Homeowner upset that permission was given for a crusade near her home
News
August 31, 2018

Homeowner upset that permission was given for a crusade near her home

A homeowner of
Choppins is having her peace and quiet shattered for one month while a crusade takes place opposite her home.

“These things cannot be allowed to happen,” Cora Ross-Cambridge stated, while speaking to SEARCHLIGHT about the many discussions she has had in an effort to put a halt to the event.

However, her efforts were to no avail and for four weeks, 70-year-old Ross-Cambridge is the unwilling attendee at a Seventh Day Adventist crusade that has been given permission to set up a tent and portable toilets on a lot of land opposite her own.

“It should not happen to anybody. No church should have that right, not the Seventh Day, not any church, my church, no church should have that right to do that at anybody’s doorstep,” the frustrated woman stated.

The first person that Ross-Cambridge said she spoke to about her concern was town planner in the Physical Planning Unit, Tyrone Ballah, who she said told her that as far as he knew permission had not been granted.

“So I said okay I will send a letter to your office objecting to this. So I wrote a letter, and I sent it, and two weeks later, a tent was erected in front of my house,” the Choppins resident stated.
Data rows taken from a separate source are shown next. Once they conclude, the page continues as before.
-- ==== Sys2Proof/Tests/Slice0.lean ====
section
/-! SUPPORT. Tests/Slice0.lean: small tests of the model, and a witness for the hypotheses of each obligation.

Expected values come from the vectors of 95_test_vectors.md, named at each test, or from the rule named. -/

namespace Sys2Proof.Tests

open Sys2Proof.Machine

/-! ## WellFormed: one ill-formed term for each check -/

theorem test_wf_encode_m_below : (Instr.encode ⟨1#8, [0]⟩).wf = false := by decide
theorem test_wf_encode_m_above : (Instr.encode ⟨9#8, [0]⟩).wf = false := by decide
theorem test_wf_encode_empty : (Instr.encode ⟨2#8, []⟩).wf = false := by decide
theorem test_wf_encode_index : (Instr.encode ⟨2#8, [3, 4]⟩).wf = false := by decide
theorem test_wf_encode_legal : (Instr.encode ⟨2#8, [3, 0]⟩).wf = true := by decide
theorem test_wf_mcs : (Instr.bMcs 1#8).wf = false ∧ (Instr.bMcs 9#8).wf = false := by decide
theorem test_wf_len : (Instr.bLen 0#8).wf = false := by decide
theorem test_wf_tab : (Instr.tab 5#12).wf = false := by decide
theorem test_wf_kwk : (Instr.kwk 5#12).wf = false := by decide
theorem test_wf_noprev : (Instr.illNoPrev 5#12).wf = false := by decide
theorem test_wf_range : (Instr.illRange 6#12).wf = false := by decide

/-- Registers of `m = 2` with the entries 6 and 7 and a previous code. -/
def ctx : CodeCtx := { clear := 4, eoi := 5, next := 8, prevValid := true, width := 4 }

theorem test_wfIn_lit : (Instr.lit 4#8).wfIn ctx = false := by decide
theorem test_wfIn_tab : (Instr.tab 8#12).wfIn ctx = false ∧ (Instr.tab 6#12).wfIn ctx = true := by decide
theorem test_wfIn_tab_eoi : (Instr.tab 9#12).wfIn { ctx with clear := 8, eoi := 9, next := 12 } = false := by decide
theorem test_wfIn_tab_wide : (Instr.tab 7#12).wfIn { ctx with width := 2 } = false := by decide
theorem test_wfIn_kwk : (Instr.kwk 9#12).wfIn ctx = false := by decide
theorem test_wfIn_kwk_prev : (Instr.kwk 8#12).wfIn { ctx with prevValid := false } = false := by decide
theorem test_wfIn_kwk_wide : (Instr.kwk 8#12).wfIn { ctx with width := 3 } = false := by decide
theorem test_wfIn_noprev : (Instr.illNoPrev 9#12).wfIn { ctx with prevValid := false } = false := by decide
theorem test_wfIn_noprev_prev : (Instr.illNoPrev 8#12).wfIn ctx = false := by decide
theorem test_wfIn_noprev_wide : (Instr.illNoPrev 8#12).wfIn { ctx with prevValid := false, width := 3 } = false := by
  decide
theorem test_wfIn_range : (Instr.illRange 8#12).wfIn ctx = false := by decide
theorem test_wfIn_range_wide : (Instr.illRange 16#12).wfIn ctx = false := by decide
theorem test_ctx_ok : ctx.ok = true ∧ CodeCtx.ok { ctx with eoi := 6 } = false ∧ CodeCtx.ok { ctx with next := 5 } = false ∧
    CodeCtx.ok { ctx with width := 13 } = false ∧ CodeCtx.ok { ctx with width := 2 } = false := by decide

/-! ## Decoding: every constructor, from the encodings of 30_encoding.md -/

/-- R37, R49: the three bits 0, 0, 1 in stream order are the value 4, `clear_code` of `m = 2` (V-EX1). -/
theorem test_decode_clr : decodeBits (.afterClear 2) [false, false, true] = .ok (.clr, []) := by decide
/-- V-EX1: EOI at bits 16..19 is 1, 0, 1, 0. -/
theorem test_decode_eoi : decodeBits ctx [true, false, true, false] = .ok (.eoi, []) := by decide
/-- V-EX1: LIT 1 at bits 6..8 is 1, 0, 0. -/
theorem test_decode_lit : decodeBits (.afterClear 2) [true, false, false, true] = .ok (.lit 1#8, [true]) := by decide
/-- TAB 6 in four bits. -/
theorem test_decode_tab : decodeBits ctx [false, true, true, false] = .ok (.tab 6#12, []) := by decide
/-- Code 8 equals `next_code`, with a previous code. -/
theorem test_decode_kwk : decodeBits ctx [false, false, false, true] = .ok (.kwk 8#12, []) := by decide
/-- V-D10: code 6 right after a clear code. -/
theorem test_decode_noprev : decodeBits (.afterClear 2) [false, true, true] = .ok (.illNoPrev 6#12, []) := by decide
/-- V-H4: code 13 above `next_code` 8. -/
theorem test_decode_range : decodeBits ctx [true, false, true, true] = .ok (.illRange 13#12, []) := by decide
theorem test_decode_few_bits : decodeBits ctx [true, false, true] = .error .tooFewBits := by decide
/-- R47: byte values at the three framing positions. -/
theorem test_decode_mcs : decode (.byte .mcs 0x08#8) = .instr (.bMcs 8#8) := by decide
theorem test_decode_mcs_illegal : decode (.byte .mcs 0x0C#8) = .reject (.badMinCodeSize 12#8) := by decide
theorem test_decode_len : decode (.byte .length 0xFF#8) = .instr (.bLen 255#8) := by decide
theorem test_decode_term : decode (.byte .length 0x00#8) = .instr .bTerm := by decide
theorem test_decode_data : decode (.byte .data 0x00#8) = .instr (.bData 0#8) := by decide
/-- R8, R49: a value that no code has. -/
theorem test_decode_wide : decode (.code { ctx with width := 13 } 4096) = .reject (.codeTooWide 4096) := by decide
/-- The match column of the ENC rows. -/
theorem test_decode_enc_start : decode (.encState ⟨false, true, 0#8, true, true⟩) = .instr .encStart := by decide
theorem test_decode_enc_hit : decode (.encState ⟨true, false, 3#8, true, true⟩) = .instr (.encHit 3#8) := by decide
theorem test_decode_enc_miss : decode (.encState ⟨true, false, 3#8, false, false⟩) = .instr (.encMiss 3#8) := by decide
theorem test_decode_enc_full : decode (.encState ⟨true, false, 3#8, false, true⟩) = .instr (.encFull 3#8) := by decide
theorem test_decode_enc_finish : decode (.encState ⟨true, true, 3#8, true, true⟩) = .instr .encFinish := by decide
/-- The transactions of the two command rows. -/
theorem test_decode_encode : decode (.encodeCommand ⟨2#8, [0, 1]⟩) = .instr (.encode ⟨2#8, [0, 1]⟩) := by decide
theorem test_decode_decode : decode (.decodeCommand ⟨[2#8], 0, 4, true⟩) = .instr (.decode ⟨[2#8], 0, 4, true⟩) := by
  decide

/-- V-S2: the framing of V-EX1, and of a stream in 1-byte sub-blocks (V-D21). -/
theorem test_unframe : unframe [2#8, 3#8, 0x44#8, 2#8, 5#8, 0#8, 0x3B#8] =
    .ok (2#8, [0x44#8, 2#8, 5#8], [0x3B#8]) := by decide
theorem test_unframe_small : unframe [2#8, 1#8, 0x44#8, 1#8, 2#8, 1#8, 5#8, 0#8] =
    .ok (2#8, [0x44#8, 2#8, 5#8], []) := by decide
theorem test_unframe_truncated : unframe [2#8, 3#8, 0x44#8] = .error .truncated := by decide

/-- R60: listings of P2. -/
theorem test_listing : Instr.listing 4 (.kwk 12#12) = some "KWK 12/4" ∧ Instr.listing 4 .clr = some "CLR/4" := by decide

/-- The host's words: B-TERM, B-LEN, and the nine bits of `CLR` for `m = 8`. -/
theorem test_table_words : decodeTableWord 8 0 = some .bTerm ∧ decodeTableWord 8 3 = some (.bLen 3#8) ∧
    decodeTableWord 16 256 = some .clr ∧ decodeTableWord 16 258 = some (.illNoPrev 258#12) ∧
    decodeTableWord 16 512 = none ∧ decodeTableWord 24 0 = none := by decide

/-! ## States to step from -/

/-- ENC of V-EX1 after its start step: `cur_code = 0`, the three bits of CLR held, `in_pos = 1`. -/
def encU : EncUnit :=
  { EncUnit.reset with
    phase := .run, started := true, cmd := ⟨2#8, [0, 1, 1, 0]⟩, out := [2#8], outLen := 1
    regs :=
      { EncUnit.reset.regs with
        m := 2, clearCode := 4, eoiCode := 5, nextCode := 6, width := 3, curCode := 0, inPos := 1, acc := 4, nbits := 3 } }

/-- DEC of V-EX1 after its start step. -/
def decU : DecUnit :=
  { DecUnit.reset with
    phase := .run, started := true, cmd := ⟨[2#8, 3#8, 0x44#8, 2#8, 5#8, 0#8], 0, 4, false⟩
    regs :=
      { DecUnit.reset.regs with m := 2, clearCode := 4, eoiCode := 5, nextCode := 6, width := 3, srcPos := 1 } }

/-- A block with one unit in a command. -/
def withEnc (u : EncUnit) : State := { State.reset with enc := u }
def withDec (u : DecUnit) : State := { State.reset with dec := u }

/-- DEC with a code of the current width in the accumulator. -/
def holding (r : DecRegs) (acc : BitVec 20) : State :=
  withDec { decU with regs := { r with acc := acc, nbits := 8 } }

/-- DEC after the codes of V-D4 up to LIT 2: entry 10 is `(1, 2)`, `next_code = 11`, two indices produced. -/
def decD4 : DecUnit :=
  { decU with
    cmd := ⟨[3#8, 3#8, 0x18#8, 0xA2#8, 9#8, 0#8], 0, 4, false⟩
    idx := [(0, 1#8), (1, 2#8)]
    regs :=
      { decU.regs with
        m := 3, clearCode := 8, eoiCode := 9, nextCode := 11, width := 4, prevValid := true, prevCode := 2, srcPos := 4
        sbRem := 1, outPos := 2, acc := 0x2A, nbits := 8
        prefixes := { gen := 0, cells := [(10, 1#12)] }, suffixes := { gen := 1, cells := [(10, 2#8)] } } }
“He gave me some talk about it’s a church, and once it’s a church, they don’t object to a church erecting a tent because it’s only a temporary building, so they don’t give objections to that,” she stated, opining that this thinking was ridiculous.

She said Ballah told her that the site of the tent was one of the better ones, as in the past, tents have been erected between two houses.
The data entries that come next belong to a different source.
-- ==== Sys2Proof/Machine/Keypad.lean ====
section
/-! DEFINITION. Keypad and timer instructions (spec/44_keypad_timers.md R140 to R145). -/

namespace Sys2Proof.Machine

/-- SKP Vx (R140). -/
def execSkp (x : Reg) (s : State) : Result := attempt (keyFlag s (s.reg x)) fun pressed => skipIf pressed s

/-- SKNP Vx (R141). -/
def execSknp (x : Reg) (s : State) : Result := attempt (keyFlag s (s.reg x)) fun pressed => skipIf (!pressed) s

/-- LD Vx,DT (R142). -/
def execLdVxDt (x : Reg) (s : State) : Result := .next (s.setReg x s.dt)

/-- LD Vx,KEY: with no key pressed PC goes back to this instruction, else V[f2] receives a pressed key's number
(R143). -/
def execLdVxKey (x : Reg) (s : State) : Result :=
  if pressedKeys s.key = [] then .next (s.setPc (s.pc - 2))
  else .next (s.setReg x (BitVec.ofNat 8 (keyPick s.key).val))

/-- LD DT,Vx (R144). -/
def execLdDtVx (x : Reg) (s : State) : Result := .next (s.setDt (s.reg x))

/-- LD ST,Vx: BEEP is not changed (R145). -/
def execLdStVx (x : Reg) (s : State) : Result := .next (s.setSt (s.reg x))

end Sys2Proof.Machine
end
She said she was subsequently told that the crusade was only for four weeks, and that permission had already been granted.

Ross-Cambridge, who also sought the assistance of the police commended Commissioner of Police Colin John for being “very accommodating” and for dealing with her as if her “concern mattered”.
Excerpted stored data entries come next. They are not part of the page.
/-- SETKEY writes one flag and nothing else for an index 0 to 15, and is InvalidKeyIndex for every other integer
(R160). -/
def Obligations.SetKeyWritesOneFlag : Prop :=
  ∀ (index : Int) (pressed : Bool) (s : State),
    (0 ≤ index ∧ index ≤ 15 → ∃ t, perform (.setKey index pressed) s = .next t ∧
      (∀ k : Fin 16, t.key[k] = if (k.val : Int) = index then pressed else s.key[k]) ∧
      UnchangedExcept [.key] s t) ∧
    (index < 0 ∨ 15 < index → perform (.setKey index pressed) s = .fault (.invalidKeyIndex index))

/-- LOAD copies the image to 0x200 upward and changes nothing else; an image of more than 3584 bytes is
ProgramTooLarge (R182). -/
def Obligations.LoadCopiesTheImage : Prop :=
  ∀ (bytes : List Byte) (s : State),
    (bytes.length ≤ 3584 → ∃ t, perform (.load bytes) s = .next t ∧
      (∀ (j : Nat) (h : j < bytes.length), t.mem.read (0x200 + j) = bytes[j]) ∧
      (∀ a, ¬(0x200 ≤ a ∧ a < 0x200 + bytes.length) → t.mem.read a = s.mem.read a) ∧
      UnchangedExcept [.mem] s t) ∧
    (3584 < bytes.length → perform (.load bytes) s = .fault (.programTooLarge bytes.length))

/-- A STEP that faults goes on faulting the same way, for every random byte, whatever STEPs, TICKs and SETKEYs the host
requests, themselves faulting or not, and none of these changes memory, a V register, PC, I, the stack or the display;
RESET ends every fault; a LOAD can end one with PC from 0x200 to 4094, and no LOAD ends one of a PC above 4094 (R152,
R155; that a fault changes nothing is the spec's decision D2). -/
def Obligations.OnlyLoadAndResetEndAFault : Prop :=
  (∀ (ops : List Operation) (s : State) (rnd : Byte) (f : Fault),
    perform (.step rnd) s = .fault f → (∀ op ∈ ops, op.canEndFault = false) →
      UnchangedExcept [.dt, .st, .beep, .key] s (recordAfterAll ops s) ∧
      ∀ rnd', perform (.step rnd') (recordAfterAll ops s) = .fault f) ∧
  (∀ s : State, ∃ t, perform .reset s = .next t ∧ ∀ rnd, ∃ u, perform (.step rnd) t = .next u) ∧
  (∀ s : State, 0x200 ≤ s.pc.toNat → s.pc.toNat ≤ 4094 →
    ∃ bytes t, perform (.load bytes) s = .next t ∧ ∀ rnd, ∃ u, perform (.step rnd) t = .next u) ∧
  (∀ (s t : State) (bytes : List Byte) (rnd : Byte), 4095 ≤ s.pc.toNat → perform (.load bytes) s = .next t →
    ∃ f, perform (.step rnd) s = .fault f ∧ perform (.step rnd) t = .fault f)

/-! ## Frames over all instructions -/

/-- Every instruction leaves every component it does not write: the Written by column of the state table (R10). -/
def Obligations.InstructionsKeepToTheirComponents : Prop :=
  ∀ (i : Instr) (s t : State), exec i s = .next t → UnchangedExcept (writes i) s t

/-- Every instruction leaves every V register that is not its destination, VF included unless it is one of the six that
write it (R11, R12). -/
def Obligations.InstructionsKeepOtherRegisters : Prop :=
  ∀ (i : Instr) (s t : State) (r : Reg), exec i s = .next t → mayWriteReg i r = false → t.reg r = s.reg r

/-- Every byte of memory outside the bytes the instruction stores to reads as before; only BCD and STORE store
(R44). -/
def Obligations.InstructionsKeepOtherMemory : Prop :=
  ∀ (i : Instr) (s t : State) (a : Nat), exec i s = .next t → ¬storesTo i s a → t.mem.read a = s.mem.read a

/-! ## Invariants -/

/-- The reset state meets the invariant: PC and the stack by the values R22 gives, and memory lists nothing, in the
canonical form that is the model's choice (notes/assumptions/4). -/
def Obligations.ResetMeetsTheInvariant : Prop := Invariant State.reset

/-- Every step keeps the invariant: canonical memory, PC at most 0x10FE, return addresses in use between 2 and 4096
(R13, R81). -/
def Obligations.StepKeepsTheInvariant : Prop :=
  ∀ s t : State, Invariant s → step s = .next t → Invariant t

/-- Every host operation keeps the invariant, in every interleaving: a state that any sequence of operations reaches
meets it (R13, R81, R23, R187). -/
def Obligations.ReachableStatesMeetTheInvariant : Prop :=
  (∀ s, Reachable s → Invariant s) ∧
  (∀ (ops : List Operation) (s t : State), Invariant s → performAll ops s = .next t → Invariant t)

/-! ## Runs -/

/-- Zeroed memory runs as NOPs: where the k words from PC on are zero and exist, k steps move PC past them and change
nothing else, from every state (R80, R181). -/
def Obligations.ZeroedWordsRunAsNops : Prop :=
  ∀ (k : Nat) (s : State), s.pc.toNat + 2 * k ≤ 4096 →
    (∀ a, s.pc.toNat ≤ a → a < s.pc.toNat + 2 * k → s.mem.read a = 0) →
    stepTimes k s = .next { s with pc := s.pc + BitVec.ofNat 16 (2 * k) }
end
However, a police officer at Calliaqua police station was less so, and although, according to Ross-Cambridge, he said that when the crusade started he would monitor the music and get back to her, he never did.

August 18 marked the beginning of the crusade. “The first night when they had that thing, the bass just went on in my head after they had gone home,” Ross-Cambridge relayed about the three-hour service.

This prompted her to speak to an official of the Seventh Day Adventist church who told her that he would pass the message on that they should reduce the volume of the music. He apparently agreed with her that the branch of Seventh Day Adventists that had erected the tent should have told her that they were going to put a tent up in front of her house.

Ross-Cambridge says that she knows that nothing can be done about the tent now, “but I feel for future, whether it is me or somebody else, it is very wrong.”

She strongly feels that the authorities need to do a better job at monitoring tent activities, regardless of denomination.

“…It has nothing to do with the Seventh Day Church, but a church should not have a right to erect a tent in front of somebody’s house like that for open air meetings, for all of four weeks, in the night.”

SEARCHLIGHT spoke with town planner Tyrone Ballah, who indicated that when persons apply for permission to erect tents, they are required to submit “the relevant drawings that show where you’re setting up [the] tent and where [the] toilets are, and where [they] propose to have parking.”

He said applications are made to the Physical Planning and Development Board, which considers it.

The town planner has the power to act on behalf of the Board as well.

“In these cases, where we have temporary tents, sometimes they come and we look at them…and they’re pretty standard, it’s things that they’re doing. Every year they have a program of crusades, so it has become a standard and a norm with the Seventh Day Adventist Church and some other churches too, that they submit these things and we have never had issues with them operating in villages,” Ballah explained.

He said he weighed Ross-Cambridge’s objection against the interests of those applying.

“It is an open tent but it is not something that is going to be there permanently. If it is going to be there permanently, you would not necessarily consider the same condition, there would be different requirements,” he stated.